Return all the entries below exactly as they were given.

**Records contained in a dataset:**
────────────────────────────────────────

-- ==== Sys2Proof/Machine/CmdEngines.lean ====
section
/-! DEFINITION. Meanings of the commands of the table, the metric engines and posts. -/

namespace Sys2Proof.Machine

/-- OPEN (R177): ENG_CMD OPEN opens an image load into an inactive bank of an engine. -/
def execEngOpen (engine : Nat) (bank : Nat) (s : State) : Host.Outcome State Fault Refusal :=
  .next (s.onBlock (fun b => b.toRegIf (engine < 16 && bank < 2) 0x1C 0x40 (cmdWord 1 bank engine)))

/-- IMG_DATA_WRITE (R177): A word of the image being loaded is written to ENG.IMG_DATA. -/
def execImgDataWrite (value : Word) (s : State) : Host.Outcome State Fault Refusal :=
  .next (s.onBlock (fun b => b.toReg 0x1C 0x48 value))

/-- CHECK (R177): ENG_CMD CHECK closes the load and checks the image's format, device, signature and rollback. -/
def execEngCheck (s : State) : Host.Outcome State Fault Refusal :=
  .next (s.onBlock (fun b => b.toReg 0x1C 0x40 (cmdWord 2 0 0)))

/-- ABANDON (R177): ENG_CMD ABANDON ends an open load with ABANDONED. -/
def execEngAbandon (s : State) : Host.Outcome State Fault Refusal :=
  .next (s.onBlock (fun b => b.toReg 0x1C 0x40 (cmdWord 3 0 0)))

/-- ACTIVATE (R178): ENG_CMD ACTIVATE makes a valid bank active, reallocates the working region and stores the image. -/
def execEngActivate (engine : Nat) (bank : Nat) (s : State) : Host.Outcome State Fault Refusal :=
  .next (s.onBlock (fun b => b.toRegIf (engine < 16 && bank < 2) 0x1C 0x40 (cmdWord 4 bank engine)))

/-- TAKEOVER (R180): ENG_CMD TAKEOVER hands an engine's schedule to ME15. -/
def execTakeover (engine : Nat) (fresh : Bool) (s : State) : Host.Outcome State Fault Refusal :=
  .next (s.onBlock (fun b => b.toRegIf (engine < 16) 0x1C 0x40 (cmdWord 5 (2 * b2n fresh) engine)))

/-- TAKEOVER_QUIET_PICK (R180): At the first quiet pick, the state and working region move to ME15, which takes over the schedule.
-/
def execTakeoverQuietPick (s : State) : Host.Outcome State Fault Refusal :=
  .next (s.onBlock (fun b => b.pickUp (fun b => b.takeoverQuiet)))

/-- NO_QUIET (R180): No quiet pick within 4,096 picks ends the takeover with NO_QUIET. -/
def execNoQuiet (s : State) : Host.Outcome State Fault Refusal :=
  .next (s.onBlock (fun b => b.pickUp (fun b => b.noQuiet)))

/-- GIVEBACK (R181): ENG_CMD GIVEBACK returns a schedule from ME15 to its engine. -/
def execGiveback (engine : Nat) (fresh : Bool) (s : State) : Host.Outcome State Fault Refusal :=
  .next (s.onBlock (fun b => b.toRegIf (engine < 16) 0x1C 0x40 (cmdWord 6 (2 * b2n fresh) engine)))

/-- GIVEBACK_QUIET_PICK (R181): At a quiet pick of ME15, the schedule and state return to the engine. -/
def execGivebackQuietPick (s : State) : Host.Outcome State Fault Refusal :=
  .next (s.onBlock (fun b => b.pickUp (fun b => b.givebackQuiet)))

/-- BIST (R182): ENG_CMD BIST runs an engine's logic BIST, memory test and bank digest check. -/
def execEngBist (engine : Nat) (s : State) : Host.Outcome State Fault Refusal :=
  .next (s.onBlock (fun b => b.toRegIf (engine < 16) 0x1C 0x40 (cmdWord 7 0 engine)))

/-- BIST_COMPLETE (R182): An engine BIST completes with OK or BIST_FAIL. -/
def execBistComplete (signature : Word) (memoryFails : Bool) (badA : Bool) (badB : Bool) (s : State) : Host.Outcome State Fault Refusal :=
  .next (s.onBlock (fun b => b.actUp (fun b => b.engBistDone signature memoryFails badA badB)))

/-- INVOCATION_READY (R165): An invocation waiting for input becomes ready when its last needed word is broadcast. -/
def execInvocationReady (engine : Nat) (s : State) : Host.Outcome State Fault Refusal :=
  .next (s.onBlock (fun b => b.within (engine < 16) (fun b => b.invReady engine)))

/-- INVOCATION_COMPLETE (R166): An invocation completes, delivers its outputs, and the engine starts the next ready invocation. -/
def execInvocationComplete (engine : Nat) (checkOk : Bool) (s : State) : Host.Outcome State Fault Refusal :=
  .next (s.onBlock (fun b => b.actIf (engine < 16) (fun b => b.invDone engine checkOk)))

/-- DEADLINE_MISS (R167): At its deadline strobe an unfinished invocation is missed, placeheld and counted. -/
def execDeadlineMiss (engine : Nat) (s : State) : Host.Outcome State Fault Refusal :=
  .next (s.onBlock (fun b => b.within (engine < 16) (fun b => b.missStep engine)))

/-- LOAD_CLR_WRITE (R195): Any write to LOAD_CLR clears the peak busy percentage at the next pick 0. -/
def execLoadClrWrite (engine : Nat) (s : State) : Host.Outcome State Fault Refusal :=
  .next (s.onBlock (fun b => b.toRegIf (engine < 16) (mePage engine) 0x88 1))

/-- ECC_UNCORRECTABLE (R556): A read finds a double-bit error; SYS detector 1 is raised and the reader acts as R556 states. -/
def execEccUncorrectable (reader : EccReader) (addr : Nat) (s : State) : Host.Outcome State Fault Refusal :=
  .next (s.onBlock (fun b => b.act (fun b => b.eccRead reader addr)))

/-- LEDGER_POST (R319): The ledger accepts a post into the open set of its latch, or refuses it as late. -/
def execLedgerPost (s : State) : Host.Outcome State Fault Refusal :=
  .next (s.onBlock (fun b => b.act (fun b => b.ledgerPost)))

end Sys2Proof.Machine
end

────────────────────────────────────────

**Result:**
-- ==== Sys2Proof/Machine/CmdEngines.lean ====
section
/-! DEFINITION. Meanings of the commands of the table, the metric engines and posts. -/

namespace Sys2Proof.Machine

/-- OPEN (R177): ENG_CMD OPEN opens an image load into an inactive bank of an engine. -/
def execEngOpen (engine : Nat) (bank : Nat) (s : State) : Host.Outcome State Fault Refusal :=
  .next (s.onBlock (fun b => b.toRegIf (engine < 16 && bank < 2) 0x1C 0x40 (cmdWord 1 bank engine)))

/-- IMG_DATA_WRITE (R177): A word of the image being loaded is written to ENG.IMG_DATA. -/
def execImgDataWrite (value : Word) (s : State) : Host.Outcome State Fault Refusal :=
  .next (s.onBlock (fun b => b.toReg 0x1C 0x48 value))

/-- CHECK (R177): ENG_CMD CHECK closes the load and checks the image's format, device, signature and rollback. -/
def execEngCheck (s : State) : Host.Outcome State Fault Refusal :=
  .next (s.onBlock (fun b => b.toReg 0x1C 0x40 (cmdWord 2 0 0)))

/-- ABANDON (R177): ENG_CMD ABANDON ends an open load with ABANDONED. -/
def execEngAbandon (s : State) : Host.Outcome State Fault Refusal :=
  .next (s.onBlock (fun b => b.toReg 0x1C 0x40 (cmdWord 3 0 0)))

/-- ACTIVATE (R178): ENG_CMD ACTIVATE makes a valid bank active, reallocates the working region and stores the image. -/
def execEngActivate (engine : Nat) (bank : Nat) (s : State) : Host.Outcome State Fault Refusal :=
  .next (s.onBlock (fun b => b.toRegIf (engine < 16 && bank < 2) 0x1C 0x40 (cmdWord 4 bank engine)))

/-- TAKEOVER (R180): ENG_CMD TAKEOVER hands an engine's schedule to ME15. -/
def execTakeover (engine : Nat) (fresh : Bool) (s : State) : Host.Outcome State Fault Refusal :=
  .next (s.onBlock (fun b => b.toRegIf (engine < 16) 0x1C 0x40 (cmdWord 5 (2 * b2n fresh) engine)))

/-- TAKEOVER_QUIET_PICK (R180): At the first quiet pick, the state and working region move to ME15, which takes over the schedule.
-/
def execTakeoverQuietPick (s : State) : Host.Outcome State Fault Refusal :=
  .next (s.onBlock (fun b => b.pickUp (fun b => b.takeoverQuiet)))

/-- NO_QUIET (R180): No quiet pick within 4,096 picks ends the takeover with NO_QUIET. -/
def execNoQuiet (s : State) : Host.Outcome State Fault Refusal :=
  .next (s.onBlock (fun b => b.pickUp (fun b => b.noQuiet)))

/-- GIVEBACK (R181): ENG_CMD GIVEBACK returns a schedule from ME15 to its engine. -/
def execGiveback (engine : Nat) (fresh : Bool) (s : State) : Host.Outcome State Fault Refusal :=
  .next (s.onBlock (fun b => b.toRegIf (engine < 16) 0x1C 0x40 (cmdWord 6 (2 * b2n fresh) engine)))

/-- GIVEBACK_QUIET_PICK (R181): At a quiet pick of ME15, the schedule and state return to the engine. -/
def execGivebackQuietPick (s : State) : Host.Outcome State Fault Refusal :=
  .next (s.onBlock (fun b => b.pickUp (fun b => b.givebackQuiet)))

/-- BIST (R182): ENG_CMD BIST runs an engine's logic BIST, memory test and bank digest check. -/
def execEngBist (engine : Nat) (s : State) : Host.Outcome State Fault Refusal :=
  .next (s.onBlock (fun b => b.toRegIf (engine < 16) 0x1C 0x40 (cmdWord 7 0 engine)))

/-- BIST_COMPLETE (R182): An engine BIST completes with OK or BIST_FAIL. -/
def execBistComplete (signature : Word) (memoryFails : Bool) (badA : Bool) (badB : Bool) (s : State) : Host.Outcome State Fault Refusal :=
  .next (s.onBlock (fun b => b.actUp (fun b => b.engBistDone signature memoryFails badA badB)))

/-- INVOCATION_READY (R165): An invocation waiting for input becomes ready when its last needed word is broadcast. -/
def execInvocationReady (engine : Nat) (s : State) : Host.Outcome State Fault Refusal :=
  .next (s.onBlock (fun b => b.within (engine < 16) (fun b => b.invReady engine)))

/-- INVOCATION_COMPLETE (R166): An invocation completes, delivers its outputs, and the engine starts the next ready invocation. -/
def execInvocationComplete (engine : Nat) (checkOk : Bool) (s : State) : Host.Outcome State Fault Refusal :=
  .next (s.onBlock (fun b => b.actIf (engine < 16) (fun b => b.invDone engine checkOk)))

/-- DEADLINE_MISS (R167): At its deadline strobe an unfinished invocation is missed, placeheld and counted. -/
def execDeadlineMiss (engine : Nat) (s : State) : Host.Outcome State Fault Refusal :=
  .next (s.onBlock (fun b => b.within (engine < 16) (fun b => b.missStep engine)))

/-- LOAD_CLR_WRITE (R195): Any write to LOAD_CLR clears the peak busy percentage at the next pick 0. -/
def execLoadClrWrite (engine : Nat) (s : State) : Host.Outcome State Fault Refusal :=
  .next (s.onBlock (fun b => b.toRegIf (engine < 16) (mePage engine) 0x88 1))

/-- ECC_UNCORRECTABLE (R556): A read finds a double-bit error; SYS detector 1 is raised and the reader acts as R556 states. -/
def execEccUncorrectable (reader : EccReader) (addr : Nat) (s : State) : Host.Outcome State Fault Refusal :=
  .next (s.onBlock (fun b => b.act (fun b => b.eccRead reader addr)))

/-- LEDGER_POST (R319): The ledger accepts a post into the open set of its latch, or refuses it as late. -/
def execLedgerPost (s : State) : Host.Outcome State Fault Refusal :=
  .next (s.onBlock (fun b => b.act (fun b => b.ledgerPost)))

end Sys2Proof.Machine
end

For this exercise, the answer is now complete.